:: DATA IN THIS EXERCISE ::

-- ==== Sys2Proof/Certificates/Slice0/Obligations.lean ====
section
/-! DEFINITION. Certificates/Slice0/Obligations.lean: the statements about the block. -/
open Sys2Proof Sys2Proof.Machine

/-- A step takes the command at the front of the queue and runs it with the queue's rest. The model's own choices in it: log entry 1. -/
def Obligations.StepRunsFront : Prop :=
  ∀ (c : Instr) (s : State), step { s with pending := c :: s.pending } = exec c s

/-- No command stops the block: every command in every state answers a next state, and so does an empty queue. A module that does not run
hears nothing: an event of a unit leaves it as it is (R494). The model's own choices in it: log entries 1 and 10. Completion: `acts c s u`
says that exec completes and answers exactly the settled state u. -/
def Obligations.EveryCommandGoesOn : Prop :=
  ((∀ (c : Instr) (s : State), goesOn (exec c s)) ∧ ∀ s, goesOn (step s)) ∧
  (∀ s, up s = false → step { s with pending := [] } = .next (settle { s with pending := [] }) ∧
    (∀ q i j, acts (.write q i j) s s) ∧ (∀ q i j, acts (.read q i j) s s) ∧ (∀ p f raw, acts (.frameHeadArrival p f raw) s s) ∧
    (∀ c e, acts (.tdcEdge c e) s s) ∧ (∀ x, acts (.epochBoundary x) s s) ∧ acts .stepTick s s ∧ (∀ t o b, acts (.hingeFrameRx t o b) s s))

/-- What a step leaves, whatever the state before: the store of objects canonical (R402), the lands driven as the state says (R368, R481,
R494, R495), and the summary objects that count and rank what the state holds (R384, R412, R456, R466). The model's own choices in it: log
entries 2 and 11. -/
def Obligations.StepKeepsDerived : Prop :=
  ∀ s t, Derived s → step s = .next t → Derived t

/-- The state after reset meets that invariant; no command waits, no session is open (R374), no group is held (R384), no fault is recorded
(R456), memory lists nothing, the Latch is free and the time scale is UNKNOWN. The model's own choices in it: log entry 4. -/
def Obligations.ResetState : Prop :=
  Derived State.reset ∧ State.reset.pending = [] ∧ State.reset.sessions.all (fun x => decide (x.state = 0)) = true ∧
  State.reset.groups = [] ∧ State.reset.faults = [] ∧ State.reset.mem.cells = [] ∧ State.reset.latch.holder = 0 ∧
  getN State.reset Obj.LATCH_STATE = 0 ∧ getN State.reset Obj.TS_STATE = 0 ∧ State.reset.pins = pinsOf State.reset

/-- While nothing is commanded and the block has nothing of its own to do, n ticks of TCLK add n increments to the counter (R28) and
change no object, and the block stays idle. The model's own choices in it: log entries 1 and 2. -/
def Obligations.IdleRun : Prop :=
  ∀ n s, idleQuiet s = true → s.ts.mts < mts48Mod → ∃ t, Host.Core.run core n s = .next t ∧ idleQuiet t = true ∧
    t.now = s.now + n ∧ t.ts.mts = (s.ts.mts + n * s.ts.incr) % mts48Mod ∧ t.ts.run = s.ts.run + n * s.ts.incr ∧ t.ts.incr = s.ts.incr ∧
    t.out = s.out ∧ t.sessions = s.sessions ∧ t.mem = s.mem ∧ ∀ k, k ∉ derivedKeys → getN t k = getN s k

/-- Encodings (R9, R398, R400): a value of any fixed-length type within its range is read back from its bytes; the bytes have the type's
length; a TIME96 whose nanoseconds exceed 999,999,999 is invalid. Bounds (R67, R90): the halves of a BOUND80 are read back; a served pair
adds its budget to each half, and is unbounded on both sides where either half is. -/
def Obligations.Encodings : Prop :=
  ((∀ t v, t ≠ .str → t ≠ .oct → t ≠ .dom → t.lo ≤ v → v ≤ t.hi → decodeNum t (encodeNum t v) = some v ∧ (encodeNum t v).length = t.bytes) ∧
  (∀ t b v, t ≠ .str → t ≠ .oct → t ≠ .dom → b.length = t.bytes → decodeNum t b = some v → t.lo ≤ v ∧ v ≤ t.hi ∧ encodeNum t v = b) ∧
  (∀ b, 999999999 < ofBe ((b.drop 6).take 4) → decodeNum .time96 b = none) ∧
  (∀ b : List Byte, b.length = 1 → (decodeNum .bool b = none ↔ 1 < ofBe b))) ∧
  ((∀ m p, p < 2 ^ 40 → boundM (bound80 m p) = m ∧ boundP (bound80 m p) = p) ∧
  (∀ c bm bp, boundFinite c = false → servedPair c bm bp = unbounded80) ∧
  (∀ c bm bp, boundFinite c = true → boundM c + bm < halfUnb → boundP c + bp < halfUnb → servedPair c bm bp = bound80 (boundM c + bm) (boundP c + bp)) ∧
  (∀ c bm bp, boundFinite c = true → halfUnb ≤ boundM c + bm → boundM (servedPair c bm bp) = halfUnb) ∧
  boundFinite unbounded80 = false)

/-- Plain WRITES complete: the object holds the accepted value (R405), and nothing else changes but what the rule of the object names: the
claims of a channel, an output or a route (R106, R168, R174, R414), a generator's run (R175), a counter that restarts (R450). WRITES whose
objects' rules act complete (R404, R405, R408): the value is stored, the rule of the object acts, one entry is appended (R391), the
response goes out; a written increment is stored and answered after its tick (R43). Completion: `acts c s u` says that exec completes and
answers exactly the settled state u. -/
def Obligations.Writes : Prop :=
  (∀ s, up s = true →
    writes .loopMode Obj.LOOP_MODE {} [] [] s ∧
    writes .maxFrame Obj.MAX_FRAME {} [] [] s ∧
    writes .keepPorts Obj.KEEP_PORTS ruleKeepPorts [] [] s ∧
    (∀ n, writes (.ppsOffset n) (Obj.PPS_OFFSET n.val) {} [] [] s) ∧
    (∀ n, writes (.dpllMode n) (Obj.DPLL_MODE n.val) (ruleDpllMode n.val) [] [] s) ∧
    (∀ c, writes (.clkEnable c) (Obj.CLK_ENABLE c.val) (ruleClkEnable c.val) [.claims] [] s) ∧
    (∀ g, writes (.pgMode g) (Obj.PG_MODE g.val) (rulePgMode g.val) [.synth] [Obj.PG_STATE g.val] s) ∧
    (∀ g, writes (.pgRoute g) (Obj.PG_ROUTE g.val) (rulePgRoute g.val) [.claims] [] s) ∧
    (∀ r, writes (.refUse r) (Obj.REF_USE r.val) (ruleRefUse r.val) [] [] s) ∧
    (∀ c f, writes (.tdcSource c f) (Obj.TDC_SOURCE c.val + f.val) (ruleTdc c.val (f.val + 1)) [.claims] [] s) ∧
    (∀ p f, writes (fun q => .leadLimits q p f) (leadKey p.val f.val) (ruleLead p.val f.val) [] [] s) ∧
    (∀ n j, writes (fun q => .pmcSel q n j) (Obj.PMC_SEL n.val j.val) (rulePmcSel n.val j.val) [.cores] [] s)) ∧
  (∀ s, up s = true →
    (∀ q v s2, acceptedWrite q Obj.INCR_WRITE ruleIncrWrite s = some (v, s2) → acts (.incrWrite q) s (incrPut (some q) v (inFlight q s2))) ∧
    (∀ v q, getN (incrAnswer (v, some q) s) Obj.INCR_WRITE = v ∧ getN (incrAnswer (v, some q) s) Obj.INCR_APPLIED_AT = mts96 s) ∧
    (∀ r : Fin 30, writesBy (.refMode r) (Obj.REF_MODE r.val) (ruleRefMode r.val) s) ∧
    (∀ p : Fin 16, writesBy (fun q => .portMode q p) (Obj.PORT_MODE p.val) (rulePortMode p.val) s) ∧
    (∀ p : Fin 16, writesBy (fun q => .portFec q p) (Obj.PORT_FEC p.val) (rulePortFec p.val) s) ∧
    (∀ (k : Fin 4) (f : Fin 3), writesBy (fun q => .instEnable q k f) (instKey k.val f.val) (ruleInst k.val f.val) s) ∧
    writesBy .pairEnable Obj.PAIR_ENABLE rulePairEnable s ∧
    writesDomain .atomProfile Obj.ATOM_PROFILE ruleAtomProfile s ∧
    writesDomain .faultOverrides Obj.FAULT_OVERRIDES ruleFaultOverrides s)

:::

Nothing but the lines from the start of the data above through the line with "def Obligations.StepRunsFront : Prop" should appear in your answer, copied exactly.

-- ==== Sys2Proof/Certificates/Slice0/Obligations.lean ====
section
/-! DEFINITION. Certificates/Slice0/Obligations.lean: the statements about the block. -/
open Sys2Proof Sys2Proof.Machine

/-- A step takes the command at the front of the queue and runs it with the queue's rest. The model's own choices in it: log entry 1. -/
def Obligations.StepRunsFront : Prop :=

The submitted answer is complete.